= The Standby Program =

American non-profit video post-production organization

The Standby Program is a non-profit, video post-production service organization in New York City. Since 1983, Standby has provided editorial services to independent film and video producers on a wide range of projects, including documentaries, video art, installations, sound mixes, film-to-tape transfers and video preservation.

==History==

Alex Roshuk and Rick Feist, film students at Princeton University, started the program at Matrix, a large video studio on Eleventh Avenue and West 52nd Street. Feist began working there as a tape operator and suggested to the owners that they offer online editing to artists on the weekends and late at night at reduced rates on a standby basis (hence the name). Matrix had three large video studios with blue screen, three online video suites, a tape library and production office space. (Today it is home to Comedy Central's The Daily Show.)

Roshuk's 185 Corporation became the non-profit umbrella for Standby. The program became a model in the 1980s for the way artists could interface with corporations for effective use of technical and financial resources. Artists' using Standby paid upfront, which benefited two-fold. Such an arrangement ensured Matrix that they would be paid on time and that all the projects edited were vetted as bonafide, independent productions.

Juan Downey's Information Withheld was the first artist project to be edited at Standby. Downey began a long relationship with Feist and edited all his tapes from The Thinking Eye project there, as well as one of the first interactive art videos, BachDisk. In less than a year, demand for the program began to outpace its resources. It attracted interest from other artists, including Dara Birnbaum, Nam June Paik, Mary Lucier, Gary Hill, Gretchen Bender, Edin Velez, and Jem Cohen, among others.

Standby rapidly grew, adding new editors, tape operators, and administrators. Matrix donated the second floor of the tape library to house all the artists' master tapes.

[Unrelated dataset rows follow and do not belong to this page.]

-- ==== Sys2Proof/Tests/Slice0.lean ====
section
/-! SUPPORT. The author's own tests: the configuration check, the decoder against words written out from the
opcode map, single steps against the vectors of 95_test_vectors.md and the rules' examples, the assembler,
and a witness for the hypotheses of every obligation. -/

namespace Sys2Proof.Machine

set_option Elab.async false

/-! ## Smoke: each check of R72 refuses -/

/-- A valid cartridge: 16 KiB PRG-ROM, 2 KiB PRG-RAM. -/
def smokeCart : Cartridge := ⟨some 16384, [(0, 0xEA), (0x3FFC, 0x00), (0x3FFD, 0x80)], 2048, [(2047, 0x5A)], true, true⟩

/-- Power-up parameters, every one of them zero. -/
def smokePower : PowerUp := ⟨0, 0, 0, false, false, false, false, false, []⟩

theorem test_valid_cartridge : smokeCart.flaws = [] := by decide
theorem test_no_rom_refused : { smokeCart with prgRomSize := none, prgRom := [] }.flaws = [.prgRomAbsent] := by decide
theorem test_rom_size_refused : { smokeCart with prgRomSize := some 8192, prgRom := [] }.flaws = [.prgRomSize] := by decide
theorem test_ram_size_refused : { smokeCart with prgRamSize := 1024, prgRamInit := [] }.flaws = [.prgRamSize] := by decide
theorem test_no_ppu_hook_refused : { smokeCart with ppuHook := false }.flaws = [.ppuHookMissing] := by decide
theorem test_no_apu_hook_refused : { smokeCart with apuIoHook := false }.flaws = [.apuIoHookMissing] := by decide
theorem test_rom_offset_refused : { smokeCart with prgRom := [(16384, 0)] }.flaws = [.prgRomOffset] := by decide
theorem test_ram_offset_refused : { smokeCart with prgRamInit := [(2048, 0)] }.flaws = [.prgRamOffset] := by decide
theorem test_refused_machine :
    construct { smokeCart with apuIoHook := false } smokePower [] [] = .refused .invalidConfiguration := rfl

/-- Any term of `Instr` is admitted, so no ill-formed instruction exists; what the decoder refuses is a byte
list that ends before the instruction does. -/
theorem test_truncated_refused :
    decode [] = .error .noBytes ∧ decode [0xA9] = .error (.truncated 0xA9) ∧
      decode [0x8D, 0x00] = .error (.truncated 0x8D) := ⟨rfl, rfl, rfl⟩

/-! ## Decoding: each row of the opcode map, its word written from R101 and R106

The operand byte is $34; the second operand byte is $12, so that a word operand is $1234. -/

/-- The decoder reads this instruction and leaves the rest. -/
def reads (bytes : List Byte) (i : Instr) (rest : List Byte) : Bool :=
  match decode bytes with
  | .ok (j, r) => decide (j = i) && decide (r = rest)
  | .error _ => false

theorem test_decode_row0 :
    reads [0x00, 0x99] (.brk) [0x99] ∧
    reads [0x01, 0x34, 0x99] (.oraIndX 0x34) [0x99] ∧
    reads [0x02, 0x99] (.jam02) [0x99] ∧
    reads [0x03, 0x34, 0x99] (.sloIndX 0x34) [0x99] ∧
    reads [0x04, 0x34, 0x99] (.nopZp04 0x34) [0x99] ∧
    reads [0x05, 0x34, 0x99] (.oraZp 0x34) [0x99] ∧
    reads [0x06, 0x34, 0x99] (.aslZp 0x34) [0x99] ∧
    reads [0x07, 0x34, 0x99] (.sloZp 0x34) [0x99] ∧
    reads [0x08, 0x99] (.php) [0x99] ∧
    reads [0x09, 0x34, 0x99] (.oraImm 0x34) [0x99] ∧
    reads [0x0A, 0x99] (.aslA) [0x99] ∧
    reads [0x0B, 0x34, 0x99] (.ancImm0B 0x34) [0x99] ∧
    reads [0x0C, 0x34, 0x12, 0x99] (.nopAbs0C 0x1234) [0x99] ∧
    reads [0x0D, 0x34, 0x12, 0x99] (.oraAbs 0x1234) [0x99] ∧
    reads [0x0E, 0x34, 0x12, 0x99] (.aslAbs 0x1234) [0x99] ∧
    reads [0x0F, 0x34, 0x12, 0x99] (.sloAbs 0x1234) [0x99] := by decide +kernel

theorem test_decode_row1 :
    reads [0x10, 0x34, 0x99] (.bpl 0x34) [0x99] ∧
    reads [0x11, 0x34, 0x99] (.oraIndY 0x34) [0x99] ∧
    reads [0x12, 0x99] (.jam12) [0x99] ∧
    reads [0x13, 0x34, 0x99] (.sloIndY 0x34) [0x99] ∧
    reads [0x14, 0x34, 0x99] (.nopZpX14 0x34) [0x99] ∧
    reads [0x15, 0x34, 0x99] (.oraZpX 0x34) [0x99] ∧
    reads [0x16, 0x34, 0x99] (.aslZpX 0x34) [0x99] ∧
    reads [0x17, 0x34, 0x99] (.sloZpX 0x34) [0x99] ∧
    reads [0x18, 0x99] (.clc) [0x99] ∧
    reads [0x19, 0x34, 0x12, 0x99] (.oraAbsY 0x1234) [0x99] ∧
    reads [0x1A, 0x99] (.nop1A) [0x99] ∧
    reads [0x1B, 0x34, 0x12, 0x99] (.sloAbsY 0x1234) [0x99] ∧
    reads [0x1C, 0x34, 0x12, 0x99] (.nopAbsX1C 0x1234) [0x99] ∧
    reads [0x1D, 0x34, 0x12, 0x99] (.oraAbsX 0x1234) [0x99] ∧
    reads [0x1E, 0x34, 0x12, 0x99] (.aslAbsX 0x1234) [0x99] ∧
    reads [0x1F, 0x34, 0x12, 0x99] (.sloAbsX 0x1234) [0x99] := by decide +kernel

theorem test_decode_row2 :
    reads [0x20, 0x34, 0x99] (.jsr 0x34) [0x99] ∧
    reads [0x21, 0x34, 0x99] (.andIndX 0x34) [0x99] ∧
    reads [0x22, 0x99] (.jam22) [0x99] ∧
    reads [0x23, 0x34, 0x99] (.rlaIndX 0x34) [0x99] ∧
    reads [0x24, 0x34, 0x99] (.bitZp 0x34) [0x99] ∧
    reads [0x25, 0x34, 0x99] (.andZp 0x34) [0x99] ∧
    reads [0x26, 0x34, 0x99] (.rolZp 0x34) [0x99] ∧
    reads [0x27, 0x34, 0x99] (.rlaZp 0x34) [0x99] ∧
    reads [0x28, 0x99] (.plp) [0x99] ∧
    reads [0x29, 0x34, 0x99] (.andImm 0x34) [0x99] ∧
    reads [0x2A, 0x99] (.rolA) [0x99] ∧
    reads [0x2B, 0x34, 0x99] (.ancImm2B 0x34) [0x99] ∧
    reads [0x2C, 0x34, 0x12, 0x99] (.bitAbs 0x1234) [0x99] ∧
    reads [0x2D, 0x34, 0x12, 0x99] (.andAbs 0x1234) [0x99] ∧
    reads [0x2E, 0x34, 0x12, 0x99] (.rolAbs 0x1234) [0x99] ∧
    reads [0x2F, 0x34, 0x12, 0x99] (.rlaAbs 0x1234) [0x99] := by decide +kernel

theorem test_decode_row3 :
    reads [0x30, 0x34, 0x99] (.bmi 0x34) [0x99] ∧
    reads [0x31, 0x34, 0x99] (.andIndY 0x34) [0x99] ∧
    reads [0x32, 0x99] (.jam32) [0x99] ∧
    reads [0x33, 0x34, 0x99] (.rlaIndY 0x34) [0x99] ∧
    reads [0x34, 0x34, 0x99] (.nopZpX34 0x34) [0x99] ∧
    reads [0x35, 0x34, 0x99] (.andZpX 0x34) [0x99] ∧
    reads [0x36, 0x34, 0x99] (.rolZpX 0x34) [0x99] ∧
    reads [0x37, 0x34, 0x99] (.rlaZpX 0x34) [0x99] ∧
    reads [0x38, 0x99] (.sec) [0x99] ∧
    reads [0x39, 0x34, 0x12, 0x99] (.andAbsY 0x1234) [0x99] ∧
    reads [0x3A, 0x99] (.nop3A) [0x99] ∧
    reads [0x3B, 0x34, 0x12, 0x99] (.rlaAbsY 0x1234) [0x99] ∧
    reads [0x3C, 0x34, 0x12, 0x99] (.nopAbsX3C 0x1234) [0x99] ∧
    reads [0x3D, 0x34, 0x12, 0x99] (.andAbsX 0x1234) [0x99] ∧
    reads [0x3E, 0x34, 0x12, 0x99] (.rolAbsX 0x1234) [0x99] ∧
    reads [0x3F, 0x34, 0x12, 0x99] (.rlaAbsX 0x1234) [0x99] := by decide +kernel

theorem test_decode_row4 :
    reads [0x40, 0x99] (.rti) [0x99] ∧
    reads [0x41, 0x34, 0x99] (.eorIndX 0x34) [0x99] ∧
    reads [0x42, 0x99] (.jam42) [0x99] ∧
    reads [0x43, 0x34, 0x99] (.sreIndX 0x34) [0x99] ∧
    reads [0x44, 0x34, 0x99] (.nopZp44 0x34) [0x99] ∧
    reads [0x45, 0x34, 0x99] (.eorZp 0x34) [0x99] ∧
    reads [0x46, 0x34, 0x99] (.lsrZp 0x34) [0x99] ∧
    reads [0x47, 0x34, 0x99] (.sreZp 0x34) [0x99] ∧
    reads [0x48, 0x99] (.pha) [0x99] ∧
    reads [0x49, 0x34, 0x99] (.eorImm 0x34) [0x99] ∧
    reads [0x4A, 0x99] (.lsrA) [0x99] ∧
    reads [0x4B, 0x34, 0x99] (.alrImm 0x34) [0x99] ∧
    reads [0x4C, 0x34, 0x12, 0x99] (.jmpAbs 0x1234) [0x99] ∧
    reads [0x4D, 0x34, 0x12, 0x99] (.eorAbs 0x1234) [0x99] ∧
    reads [0x4E, 0x34, 0x12, 0x99] (.lsrAbs 0x1234) [0x99] ∧
    reads [0x4F, 0x34, 0x12, 0x99] (.sreAbs 0x1234) [0x99] := by decide +kernel

theorem test_decode_row5 :
    reads [0x50, 0x34, 0x99] (.bvc 0x34) [0x99] ∧
    reads [0x51, 0x34, 0x99] (.eorIndY 0x34) [0x99] ∧
    reads [0x52, 0x99] (.jam52) [0x99] ∧
    reads [0x53, 0x34, 0x99] (.sreIndY 0x34) [0x99] ∧
    reads [0x54, 0x34, 0x99] (.nopZpX54 0x34) [0x99] ∧
    reads [0x55, 0x34, 0x99] (.eorZpX 0x34) [0x99] ∧
    reads [0x56, 0x34, 0x99] (.lsrZpX 0x34) [0x99] ∧
    reads [0x57, 0x34, 0x99] (.sreZpX 0x34) [0x99] ∧
    reads [0x58, 0x99] (.cli) [0x99] ∧
    reads [0x59, 0x34, 0x12, 0x99] (.eorAbsY 0x1234) [0x99] ∧
    reads [0x5A, 0x99] (.nop5A) [0x99] ∧
    reads [0x5B, 0x34, 0x12, 0x99] (.sreAbsY 0x1234) [0x99] ∧
    reads [0x5C, 0x34, 0x12, 0x99] (.nopAbsX5C 0x1234) [0x99] ∧
    reads [0x5D, 0x34, 0x12, 0x99] (.eorAbsX 0x1234) [0x99] ∧
    reads [0x5E, 0x34, 0x12, 0x99] (.lsrAbsX 0x1234) [0x99] ∧
    reads [0x5F, 0x34, 0x12, 0x99] (.sreAbsX 0x1234) [0x99] := by decide +kernel

theorem test_decode_row6 :
    reads [0x60, 0x99] (.rts) [0x99] ∧
    reads [0x61, 0x34, 0x99] (.adcIndX 0x34) [0x99] ∧
    reads [0x62, 0x99] (.jam62) [0x99] ∧
    reads [0x63, 0x34, 0x99] (.rraIndX 0x34) [0x99] ∧
    reads [0x64, 0x34, 0x99] (.nopZp64 0x34) [0x99] ∧
    reads [0x65, 0x34, 0x99] (.adcZp 0x34) [0x99] ∧
    reads [0x66, 0x34, 0x99] (.rorZp 0x34) [0x99] ∧
    reads [0x67, 0x34, 0x99] (.rraZp 0x34) [0x99] ∧
    reads [0x68, 0x99] (.pla) [0x99] ∧
    reads [0x69, 0x34, 0x99] (.adcImm 0x34) [0x99] ∧
    reads [0x6A, 0x99] (.rorA) [0x99] ∧
    reads [0x6B, 0x34, 0x99] (.arrImm 0x34) [0x99] ∧
    reads [0x6C, 0x34, 0x12, 0x99] (.jmpInd 0x1234) [0x99] ∧
    reads [0x6D, 0x34, 0x12, 0x99] (.adcAbs 0x1234) [0x99] ∧
    reads [0x6E, 0x34, 0x12, 0x99] (.rorAbs 0x1234) [0x99] ∧
    reads [0x6F, 0x34, 0x12, 0x99] (.rraAbs 0x1234) [0x99] := by decide +kernel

Standby started to receive funding as a media arts center from the New York State Council for the Arts, the National Endowment for the Arts, New York City Department of Cultural Affairs, the Andy Warhol Foundation, and the MacArthur Foundation. By the end of the 1980s, the staff of the Standby program included Tom Crawford, Joe DePierro, Rick Feist, Nora Fisch, Eleanor Goldsmith, Lisa Guido, Steve Guiliano, and Kathy High. The Raindance Foundation served as its umbrella organization.

With the closing of Matrix in 1990, Standby relocated to a number of other post-production facilities, primarily working out of Editel NY, until that facility closed in 1995. Maria Venuto became executive director that same year, and integrated the operation of Media Alliance's Online Program, a similar post-production service that also started in 1983 with Standby's help. Under the leadership of Executive Director Maria Venuto, Standby's services have expanded to include a magnetic media preservation program.